Second, under the Coalition government (and its two successor Tory governments) the UK has made a sterling attempt to get its finances back in order after the profligacy of (the above-mentioned) Mr Brown and the catastrophic financial ramifications of the Credit Crunch of 2008-09 (which was notMr Brown’s fault). Huge progress has been made in getting the fiscal deficit down – but, admittedly, at huge political cost. Austerity has become a toxic term – and it is real. And why a British government would cut the armed forces and the police only to spend billions on promoting girl bands in Africa is beyond me…But (as I shall be sharing as a contributor to a forthcoming book on the future of the Conservative Party), there has not been a true Tory in Number Ten since 1990…
Third, the UK is, as it ever was, home to a stable of world-class companies which continue to make excellent profits and many of which are sitting on huge cash piles. (I’ll identify my favourite cash piles soon.) There is nothing wrong with cash piles per se – but they could suggest to analysts that management is not making sufficient effort to reinvest profits in new high-return ventures. But in this respect many large UK companies resemble their American cousins. One upshot of consistent profitability in recent years is that the dividend yield on the FTSE-100 is, at just shy of five percent, the highest in my lifetime.

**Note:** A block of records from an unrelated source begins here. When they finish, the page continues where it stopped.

theorem execAll_keeps_snapshot {is : List Instr} (his : ∀ i ∈ is, ¬ writesSnapshot i)
    {s u : State} {e : Engine} (h : execAll is s = .next u)
    (hs : s.prime = some e ∧ s.flags.getLsbD 2 = true) :
    u.prime = some e ∧ u.flags.getLsbD 2 = true := by
  induction is generalizing s with
  | nil => cases h; exact hs
  | cons i is ih =>
    obtain ⟨t, hi, hrest⟩ := execAll_cons_next h
    obtain ⟨hhead, htail⟩ := List.forall_mem_cons.1 his
    exact ih htail hrest (exec_keeps_snapshot hhead hi hs)

/-- Settles O39: `PE.SETPRIME` leaves the live engine in the snapshot with `PRIME_VALID` set, the
commands between keep both, and `PE.GETPRIME` restores what it finds. -/
theorem primingIsolation : Obligations.PrimingIsolation := by
  intro s s1 s2 is hset his hall
  cases hset
  have hvalid : (s.flags ||| 0x04).getLsbD 2 = true := by
    rw [BitVec.getLsbD_or, Bool.or_eq_true]
    exact .inr (by decide)
  obtain ⟨hprime, hflag⟩ := execAll_keeps_snapshot his hall (e := s.pe) ⟨rfl, hvalid⟩
  exact ⟨_, peGetPrime_ready hflag hprime, rfl, rfl⟩

end Sys2Proof.Machine
end

section
/-! PROOF. The two units are blind to each other (R36, R135, R161, R182): a command does the same from any two states that its own unit cannot tell apart. -/

namespace Sys2Proof.Machine

/-- What the commands of the Alternate Backend may read (R36). -/
structure AbView where
  T : Option Table
  PT : Option Table
  aseq : BitVec 16
  roll : Byte
  keyed : Bool
  rng : List Byte

def State.abView (s : State) : AbView := ⟨s.T, s.PT, s.aseq, s.roll, s.abKeyed, s.rng⟩

/-- What the commands of the engine and the session may read (R36). -/
structure EngineView where
  pe : Engine
  prime : Option Engine
  seq : BitVec 24
  keyed : Bool
  valid : Bool
  nonceBytes : NonceBytes
  rng : List Byte

def State.engineView (s : State) : EngineView :=
  ⟨s.pe, s.prime, s.seq, s.csKeyed, s.primeValid, s.nonceBytes, s.rng⟩

/-- Two outcomes are alike, from states with the responses `l` and `l'`: they leave states with the
same view and add the same answer, or they stop for the same reason. -/
def Alike {α : Type} (view : State → α) (l l' : List Packet) :
    Host.Outcome State Fault Refusal → Host.Outcome State Fault Refusal → Prop
  | .next t, .next t' => view t' = view t ∧ ∃ a, t.responses = l ++ a ∧ t'.responses = l' ++ a
  | .fault f, .fault f' => f' = f
  | .refused r, .refused r' => r' = r
  | _, _ => False

/-- An outcome alike to one that goes on goes on too. -/
theorem Alike.next {α : Type} {view : State → α} {l l' : List Packet} {t : State}
    {o : Host.Outcome State Fault Refusal} (h : Alike view l l' (.next t) o) :
    ∃ t', o = .next t' ∧ view t' = view t ∧
      ∃ a, t.responses = l ++ a ∧ t'.responses = l' ++ a := by
  cases o with
  | next t' => exact ⟨t', rfl, h⟩
  | fault f => exact h.elim
  | refused r => exact h.elim

theorem alike_respond {α : Type} {view : State → α} {u u' : State} (d : List Byte)
    (h : view (respond d u') = view (respond d u)) :
    Alike view u.responses u'.responses (.next (respond d u)) (.next (respond d u')) :=
  ⟨h, [⟨0x00, d⟩], rfl, rfl⟩

theorem alike_raise {α : Type} {view : State → α} {s s' : State} (e : Error)
    (h : view (raise e s') = view (raise e s)) :
    Alike view s.responses s'.responses (.next (raise e s)) (.next (raise e s')) :=
  ⟨h, [⟨e.code, []⟩], rfl, rfl⟩

theorem alike_hold {α : Type} {view : State → α} {s s' : State} (k : Held)
    (h : view (hold k s') = view (hold k s)) :
    Alike view s.responses s'.responses (.next (hold k s)) (.next (hold k s')) :=
  ⟨h, [], (List.append_nil _).symm, (List.append_nil _).symm⟩

/-! ### The Alternate Backend -/

theorem abView_eq_iff {s t : State} : t.abView = s.abView ↔
    t.T = s.T ∧ t.PT = s.PT ∧ t.aseq = s.aseq ∧ t.roll = s.roll ∧ t.abKeyed = s.abKeyed ∧
      t.rng = s.rng := by
  simp only [State.abView, AbView.mk.injEq]

/-- A state with the view of `s` is a state with those fields of `s` put in. -/
theorem exists_eq_of_abView {s t : State} (h : t.abView = s.abView) : ∃ o : State,
    t = { o with T := s.T, PT := s.PT, aseq := s.aseq, roll := s.roll, rng := s.rng } := by
  obtain ⟨hT, hPT, haseq, hroll, -, hrng⟩ := abView_eq_iff.1 h
  exact ⟨t, by rw [← hT, ← hPT, ← haseq, ← hroll, ← hrng]⟩

/-- A success that leaves the same values in the backend and answers the same. -/
theorem alike_abWrite {s o : State} (hkeyed : o.abKeyed = s.abKeyed) (d : List Byte)
    (T PT : Option Table) (n : BitVec 16) (r : Byte) (left : List Byte) :
    Alike State.abView s.responses o.responses
      (.next (respond d { s with T := T, PT := PT, aseq := n, roll := r, rng := left }))
      (.next (respond d { o with T := T, PT := PT, aseq := n, roll := r, rng := left })) :=
  alike_respond d (abView_eq_iff.2 ⟨rfl, rfl, rfl, rfl, hkeyed, rfl⟩)

theorem setAbKeyed_abKeyed (s : State) : (setAbKeyed s).abKeyed = true := by
  simp [State.abKeyed]

/-- The commands with an opcode `0x4_`. -/
theorem isAb_cases {i : Instr} (h : isAb i) :
    (∃ k, i = .abSetKey k) ∨ i = .abNewSeq ∨ i = .abNewSend ∨ (∃ n r, i = .abNewRecv n r) ∨
      (∃ m, i = .abCombine m) ∨ i = .abRdSeq := by
  cases i <;> simp [isAb, Instr.opcode] at h ⊢

/-- An AB command goes the same way from two states with the same view: it makes the same checks,
and writes the same values. -/
theorem exec_alike_of_abView {i : Instr} (hi : isAb i) {s s' : State}
    (h : s'.abView = s.abView) :
    Alike State.abView s.responses s'.responses (exec i s) (exec i s') := by
  obtain ⟨-, -, -, -, hkeyed, -⟩ := abView_eq_iff.1 h
  obtain ⟨o, rfl⟩ := exists_eq_of_abView h
  rcases isAb_cases hi with ⟨k, rfl⟩ | rfl | rfl | ⟨n, r, rfl⟩ | ⟨m, rfl⟩ | rfl
  · simp only [exec, execAbSetKey]
    split_ifs
    · exact alike_raise _ h
    · have hset (u u' : State) : (setAbKeyed u').abKeyed = (setAbKeyed u).abKeyed := by
        simp only [setAbKeyed_abKeyed]
      exact alike_respond _ (abView_eq_iff.2 ⟨rfl, rfl, rfl, rfl, hset _ _, rfl⟩)
  · simp only [exec, execAbNewSeq, takeRng_eq, hkeyed]
    split_ifs
    · exact alike_raise _ h
    · exact alike_abWrite hkeyed _ _ _ _ _ _
    · exact alike_hold _ h
  · simp only [exec, execAbNewSend, hkeyed]
    split_ifs
    · exact alike_raise _ h
    · cases s.PT with
      | none => rfl
      | some t => exact alike_abWrite hkeyed _ _ _ _ _ _
  · simp only [exec, execAbNewRecv, hkeyed]
    split_ifs
    · exact alike_raise _ h
    · cases s.PT with
      | none => rfl
      | some t => exact alike_abWrite hkeyed _ _ _ _ _ _
  · simp only [exec, execAbCombine, hkeyed]
    split_ifs
    · exact alike_raise _ h
    · cases s.T with
      | none => rfl
      | some t => exact alike_abWrite hkeyed _ _ _ _ _ _
  · exact alike_respond _ h

/-- Settles O23: the hypotheses are equality of the backend's views. -/
theorem abBlindToEngine : Obligations.AbBlindToEngine := by
  intro i s s' t hi hT hPT haseq hroll hkeyed hrng ht
  have halike := exec_alike_of_abView hi (abView_eq_iff.2 ⟨hT, hPT, haseq, hroll, hkeyed, hrng⟩)
  rw [ht] at halike
  obtain ⟨t', ht', hview, hanswer⟩ := halike.next
  obtain ⟨hT', hPT', haseq', hroll', hkeyed', hrng'⟩ := abView_eq_iff.1 hview
  exact ⟨t', ht', hT', hPT', haseq', hroll', hkeyed', hrng', hanswer⟩

/-! ### The engine and the session -/

theorem engineView_eq_iff {s t : State} : t.engineView = s.engineView ↔
    t.pe = s.pe ∧ t.prime = s.prime ∧ t.seq = s.seq ∧ t.csKeyed = s.csKeyed ∧
      t.primeValid = s.primeValid ∧ t.nonceBytes = s.nonceBytes ∧ t.rng = s.rng := by
  simp only [State.engineView, EngineView.mk.injEq]

/-- A state with the view of `s` is a state with those fields of `s` put in. -/
theorem exists_eq_of_engineView {s t : State} (h : t.engineView = s.engineView) : ∃ o : State,
    t = { o with
      pe := s.pe, prime := s.prime, seq := s.seq, nonceBytes := s.nonceBytes, rng := s.rng } := by
  obtain ⟨hpe, hprime, hseq, -, -, hnonce, hrng⟩ := engineView_eq_iff.1 h
  exact ⟨t, by rw [← hpe, ← hprime, ← hseq, ← hnonce, ← hrng]⟩

/-- A success that leaves the same values in the engine and the session and answers the same. -/
theorem alike_engineWrite {s o : State} (hkeyed : o.csKeyed = s.csKeyed)
    (hvalid : o.primeValid = s.primeValid) (d : List Byte) (e : Engine) (p : Option Engine)
    (v : BitVec 24) (nb : NonceBytes) (left : List Byte) :
    Alike State.engineView s.responses o.responses
      (.next (respond d { s with pe := e, prime := p, seq := v, nonceBytes := nb, rng := left }))
      (.next (respond d { o with pe := e, prime := p, seq := v, nonceBytes := nb, rng := left })) :=
  alike_respond d (engineView_eq_iff.2 ⟨rfl, rfl, rfl, hkeyed, hvalid, rfl, rfl⟩)

theorem setPrimeValid_primeValid (s : State) : (setPrimeValid s).primeValid = true := by
  simp [State.primeValid]
theorem setPrimeValid_csKeyed (s : State) : (setPrimeValid s).csKeyed = s.csKeyed := by
  simp [State.csKeyed]
theorem setCsKeyed_csKeyed (s : State) : (setCsKeyed s).csKeyed = true := by
  simp [State.csKeyed]

/-- A PE or CS command goes the same way from two states with the same view: it makes the same
checks, and writes the same values. -/
theorem exec_alike_of_engineView {i : Instr} (hi : isPeOrCs i) {s s' : State}
    (h : s'.engineView = s.engineView) :
    Alike State.engineView s.responses s'.responses (exec i s) (exec i s') := by
  obtain ⟨-, -, -, hkeyed, hvalid, -, -⟩ := engineView_eq_iff.1 h
  obtain ⟨o, rfl⟩ := exists_eq_of_engineView h
  have hset (u u' : State) : (setPrimeValid u').primeValid = (setPrimeValid u).primeValid := by
    simp only [setPrimeValid_primeValid]
  cases i
  case peInit => exact alike_engineWrite hkeyed hvalid _ _ _ _ _ _
  case peAbsorb p => exact alike_engineWrite hkeyed hvalid _ _ _ _ _ _
  case peAbsorbStop => exact alike_engineWrite hkeyed hvalid _ _ _ _ _ _
  case peShuffle => exact alike_engineWrite hkeyed hvalid _ _ _ _ _ _
  case peDrip => exact alike_engineWrite hkeyed hvalid _ _ _ _ _ _
  case peSqueeze n => exact alike_engineWrite hkeyed hvalid _ _ _ _ _ _
  case peSetPrime =>
    have hcs : (setPrimeValid o).csKeyed = (setPrimeValid s).csKeyed := by
      rw [setPrimeValid_csKeyed, setPrimeValid_csKeyed]
      exact hkeyed
    exact alike_respond _ (engineView_eq_iff.2 ⟨rfl, rfl, rfl, hcs, hset _ _, rfl, rfl⟩)
  case peGetPrime =>
    simp only [exec, execPeGetPrime, getPrime, hvalid]
    split_ifs
    · exact alike_raise _ h
    · cases s.prime with
      | none => rfl
      | some e => exact alike_engineWrite hkeyed hvalid _ _ _ _ _ _
  case peHash n m => exact alike_engineWrite hkeyed hvalid _ _ _ _ _ _
  case peMac n k m => exact alike_engineWrite hkeyed hvalid _ _ _ _ _ _
  case csSetKey k =>
    simp only [exec, execCsSetKey]
    split_ifs
    · exact alike_raise _ h
    · have hcs (u u' : State) : (setPrimeValid (setCsKeyed u')).csKeyed =
          (setPrimeValid (setCsKeyed u)).csKeyed := by
        simp only [setPrimeValid_csKeyed, setCsKeyed_csKeyed]
      exact alike_respond _
        (engineView_eq_iff.2 ⟨rfl, rfl, rfl, hcs _ _, hset _ _, rfl, rfl⟩)
  case csNewSeq =>
    simp only [exec, execCsNewSeq, takeRng_eq, noncePrime, getPrime, hkeyed]
    split_ifs
    · exact alike_raise _ h
    · cases s.prime with
      | none => rfl
      | some e => exact alike_engineWrite hkeyed hvalid _ _ _ _ _ _
    · exact alike_hold _ h
  case csNewSend =>
    simp only [exec, execCsNewSend, noncePrime, getPrime, hkeyed]
    split_ifs
    · exact alike_raise _ h
    · cases s.prime with
      | none => rfl
      | some e => exact alike_engineWrite hkeyed hvalid _ _ _ _ _ _
  case csNewRecv n =>
    simp only [exec, execCsNewRecv, noncePrime, getPrime, hkeyed]
    split_ifs
    · exact alike_raise _ h
    · cases s.prime with
      | none => rfl
      | some e => exact alike_engineWrite hkeyed hvalid _ _ _ _ _ _
  case csEncrypt m =>
    simp only [exec, execCsEncrypt, hkeyed]
    split_ifs
    · exact alike_raise _ h
    · exact alike_engineWrite hkeyed hvalid _ _ _ _ _ _
  case csDecrypt m =>
    simp only [exec, execCsDecrypt, hkeyed]
    split_ifs
    · exact alike_raise _ h
    · exact alike_engineWrite hkeyed hvalid _ _ _ _ _ _
  case csRdSeq => exact alike_respond _ h
  all_goals simp [isPeOrCs, Instr.opcode] at hi

/-- Settles O24: the hypotheses are equality of the engine's and the session's views. -/
theorem engineBlindToAb : Obligations.EngineBlindToAb := by
  intro i s s' t hi hpe hprime hseq hkeyed hvalid hnonce hrng ht
  have halike := exec_alike_of_engineView hi
    (engineView_eq_iff.2 ⟨hpe, hprime, hseq, hkeyed, hvalid, hnonce, hrng⟩)
  rw [ht] at halike
  obtain ⟨t', ht', hview, hanswer⟩ := halike.next
  obtain ⟨hpe', hprime', hseq', hkeyed', hvalid', -, hrng'⟩ := engineView_eq_iff.1 hview
  exact ⟨t', ht', hpe', hprime', hseq', hkeyed', hvalid', hrng', hanswer⟩

end Sys2Proof.Machine
end

section
/-! PROOF. The read commands (R157, R179, R190). -/

namespace Sys2Proof.Machine

/-- Settles O60: the answers are the bytes of the registers, whose big-endian value they have. -/
theorem readCommandsReport : Obligations.ReadCommandsReport := by
  refine ⟨fun s hs => ?_, fun s => ?_, fun s => rfl⟩
  · exact ⟨seqBytes s.nonceBytes s.seq, seqBytes_length _ _, beNat_seqBytes hs, rfl⟩
  · exact ⟨_, _, beNat_bytesBe16 s.aseq, rfl⟩

end Sys2Proof.Machine
end

section
/-! PROOF. How a command runs and ends: a step runs the command its packet decodes to, which ends in one response or in the RNG hold (R61, R68, R86, R212). -/

namespace Sys2Proof.Machine

/-- Settles O6: the branch of `step` for an accepted packet. -/
theorem stepRunsDecoded : Obligations.StepRunsDecoded :=
  fun _ _ _ _ hidle hport hdecode => step_of_decode_ok hidle hport hdecode

/-- Settles O8: an error and a success each put one packet on the response port, since no effect
touches that port, and a hold puts none. -/
theorem oneResponsePerCommand : Obligations.OneResponsePerCommand := by
  intro i s t h
  rcases exec_cases h with ⟨e, rfl⟩ | ⟨k, hk, rfl⟩ | ⟨d, u, he, rfl⟩
  · exact .inl ⟨raise_held s e, _, raise_responses s e, .inr ⟨e, rfl⟩⟩
  · exact .inr ⟨k, hk, rfl⟩
  · obtain ⟨hresponses, -, -, -⟩ := effect_frame he
    exact .inl ⟨respond_held u d, ⟨0x00, d⟩, by rw [respond_responses, hresponses], .inl rfl⟩

end Sys2Proof.Machine
end

section
/-! PROOF. One absorbed byte, below, across and at the threshold (R116, R117). -/

namespace Sys2Proof.Machine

I concede that too much of UK manufacturing is ultimately in foreign ownership; but, as a corollary to that, FTSE-350 companies have, collectively, very substantial overseas assets.
On 07 February the Bank of England revised the probability of the UK economy shrinking in 2019 from 13 percent to 22 percent. That’s in line with equivalent forecasts concerning the risk of recession in Europe. I note that the pound rose earlier this week as the boys in braces stated buying again. I’m scanning the horizon for the key event that will send the UK stock market roaring back to more realistic levels. On that – more soon.